Data excerpts
══════

-- ==== Sys2Proof/Laws/State.lean ====
section
/-!
SUPPORT. What each update of the state leaves in each field, so that no proof unfolds a record update.
-/

namespace Sys2Proof.Machine

/-! ## `State.updCur` -/

@[simp] theorem State.updCur_cur (s : State) (f : Ctx → Ctx) : (s.updCur f).cur = f s.cur := rfl
@[simp] theorem State.updCur_ctxs (s : State) (f : Ctx → Ctx) : (s.updCur f).ctxs = s.ctxs := rfl
@[simp] theorem State.updCur_blocks (s : State) (f : Ctx → Ctx) : (s.updCur f).blocks = s.blocks := rfl
@[simp] theorem State.updCur_launches (s : State) (f : Ctx → Ctx) : (s.updCur f).launches = s.launches := rfl
@[simp] theorem State.updCur_parts (s : State) (f : Ctx → Ctx) : (s.updCur f).parts = s.parts := rfl
@[simp] theorem State.updCur_vfs (s : State) (f : Ctx → Ctx) : (s.updCur f).vfs = s.vfs := rfl
@[simp] theorem State.updCur_cores (s : State) (f : Ctx → Ctx) : (s.updCur f).cores = s.cores := rfl
@[simp] theorem State.updCur_tiles (s : State) (f : Ctx → Ctx) : (s.updCur f).tiles = s.tiles := rfl
@[simp] theorem State.updCur_fields (s : State) (f : Ctx → Ctx) : (s.updCur f).fields = s.fields := rfl
@[simp] theorem State.updCur_grans (s : State) (f : Ctx → Ctx) : (s.updCur f).grans = s.grans := rfl
@[simp] theorem State.updCur_hbm (s : State) (f : Ctx → Ctx) : (s.updCur f).hbm = s.hbm := rfl
@[simp] theorem State.updCur_host (s : State) (f : Ctx → Ctx) : (s.updCur f).host = s.host := rfl
@[simp] theorem State.updCur_sp (s : State) (f : Ctx → Ctx) : (s.updCur f).sp = s.sp := rfl
@[simp] theorem State.updCur_vrf (s : State) (f : Ctx → Ctx) : (s.updCur f).vrf = s.vrf := rfl
@[simp] theorem State.updCur_acc (s : State) (f : Ctx → Ctx) : (s.updCur f).acc = s.acc := rfl
@[simp] theorem State.updCur_planes (s : State) (f : Ctx → Ctx) : (s.updCur f).planes = s.planes := rfl
@[simp] theorem State.updCur_sums (s : State) (f : Ctx → Ctx) : (s.updCur f).sums = s.sums := rfl
@[simp] theorem State.updCur_bexp (s : State) (f : Ctx → Ctx) : (s.updCur f).bexp = s.bexp := rfl
@[simp] theorem State.updCur_poison (s : State) (f : Ctx → Ctx) : (s.updCur f).poison = s.poison := rfl
@[simp] theorem State.updCur_packets (s : State) (f : Ctx → Ctx) : (s.updCur f).packets = s.packets := rfl
@[simp] theorem State.updCur_drops (s : State) (f : Ctx → Ctx) : (s.updCur f).drops = s.drops := rfl
@[simp] theorem State.updCur_nacks (s : State) (f : Ctx → Ctx) : (s.updCur f).nacks = s.nacks := rfl
@[simp] theorem State.updCur_deliveries (s : State) (f : Ctx → Ctx) : (s.updCur f).deliveries = s.deliveries := rfl
@[simp] theorem State.updCur_raised (s : State) (f : Ctx → Ctx) : (s.updCur f).raised = s.raised := rfl
@[simp] theorem State.updCur_jobs (s : State) (f : Ctx → Ctx) : (s.updCur f).jobs = s.jobs := rfl
@[simp] theorem State.updCur_colls (s : State) (f : Ctx → Ctx) : (s.updCur f).colls = s.colls := rfl
@[simp] theorem State.updCur_mxops (s : State) (f : Ctx → Ctx) : (s.updCur f).mxops = s.mxops := rfl
@[simp] theorem State.updCur_commits (s : State) (f : Ctx → Ctx) : (s.updCur f).commits = s.commits := rfl
@[simp] theorem State.updCur_locks (s : State) (f : Ctx → Ctx) : (s.updCur f).locks = s.locks := rfl
@[simp] theorem State.updCur_walks (s : State) (f : Ctx → Ctx) : (s.updCur f).walks = s.walks := rfl
@[simp] theorem State.updCur_ports (s : State) (f : Ctx → Ctx) : (s.updCur f).ports = s.ports := rfl
@[simp] theorem State.updCur_peers (s : State) (f : Ctx → Ctx) : (s.updCur f).peers = s.peers := rfl
@[simp] theorem State.updCur_exports (s : State) (f : Ctx → Ctx) : (s.updCur f).exports = s.exports := rfl
@[simp] theorem State.updCur_copies (s : State) (f : Ctx → Ctx) : (s.updCur f).copies = s.copies := rfl
@[simp] theorem State.updCur_holders (s : State) (f : Ctx → Ctx) : (s.updCur f).holders = s.holders := rfl
@[simp] theorem State.updCur_lineApp (s : State) (f : Ctx → Ctx) : (s.updCur f).lineApp = s.lineApp := rfl
@[simp] theorem State.updCur_regions (s : State) (f : Ctx → Ctx) : (s.updCur f).regions = s.regions := rfl
@[simp] theorem State.updCur_module (s : State) (f : Ctx → Ctx) : (s.updCur f).module = s.module := rfl
@[simp] theorem State.updCur_inval (s : State) (f : Ctx → Ctx) : (s.updCur f).inval = s.inval := rfl
@[simp] theorem State.updCur_reply (s : State) (f : Ctx → Ctx) : (s.updCur f).reply = s.reply := rfl
@[simp] theorem State.updCur_oracle (s : State) (f : Ctx → Ctx) : (s.updCur f).oracle = s.oracle := rfl
@[simp] theorem State.updCur_nextId (s : State) (f : Ctx → Ctx) : (s.updCur f).nextId = s.nextId := rfl
@[simp] theorem State.updCur_turn (s : State) (f : Ctx → Ctx) : (s.updCur f).turn = s.turn := rfl
@[simp] theorem State.updCur_agenda (s : State) (f : Ctx → Ctx) : (s.updCur f).agenda = s.agenda := rfl
@[simp] theorem State.updCur_ev (s : State) (f : Ctx → Ctx) : (s.updCur f).ev = s.ev := rfl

══════

Aim of the task — Transcribe, word for word, every line from the one containing "s.oracle := rfl" through the final line of the entries, and nothing else.

Task solution —
@[simp] theorem State.updCur_oracle (s : State) (f : Ctx → Ctx) : (s.updCur f).oracle = s.oracle := rfl
@[simp] theorem State.updCur_nextId (s : State) (f : Ctx → Ctx) : (s.updCur f).nextId = s.nextId := rfl
@[simp] theorem State.updCur_turn (s : State) (f : Ctx → Ctx) : (s.updCur f).turn = s.turn := rfl
@[simp] theorem State.updCur_agenda (s : State) (f : Ctx → Ctx) : (s.updCur f).agenda = s.agenda := rfl
@[simp] theorem State.updCur_ev (s : State) (f : Ctx → Ctx) : (s.updCur f).ev = s.ev := rfl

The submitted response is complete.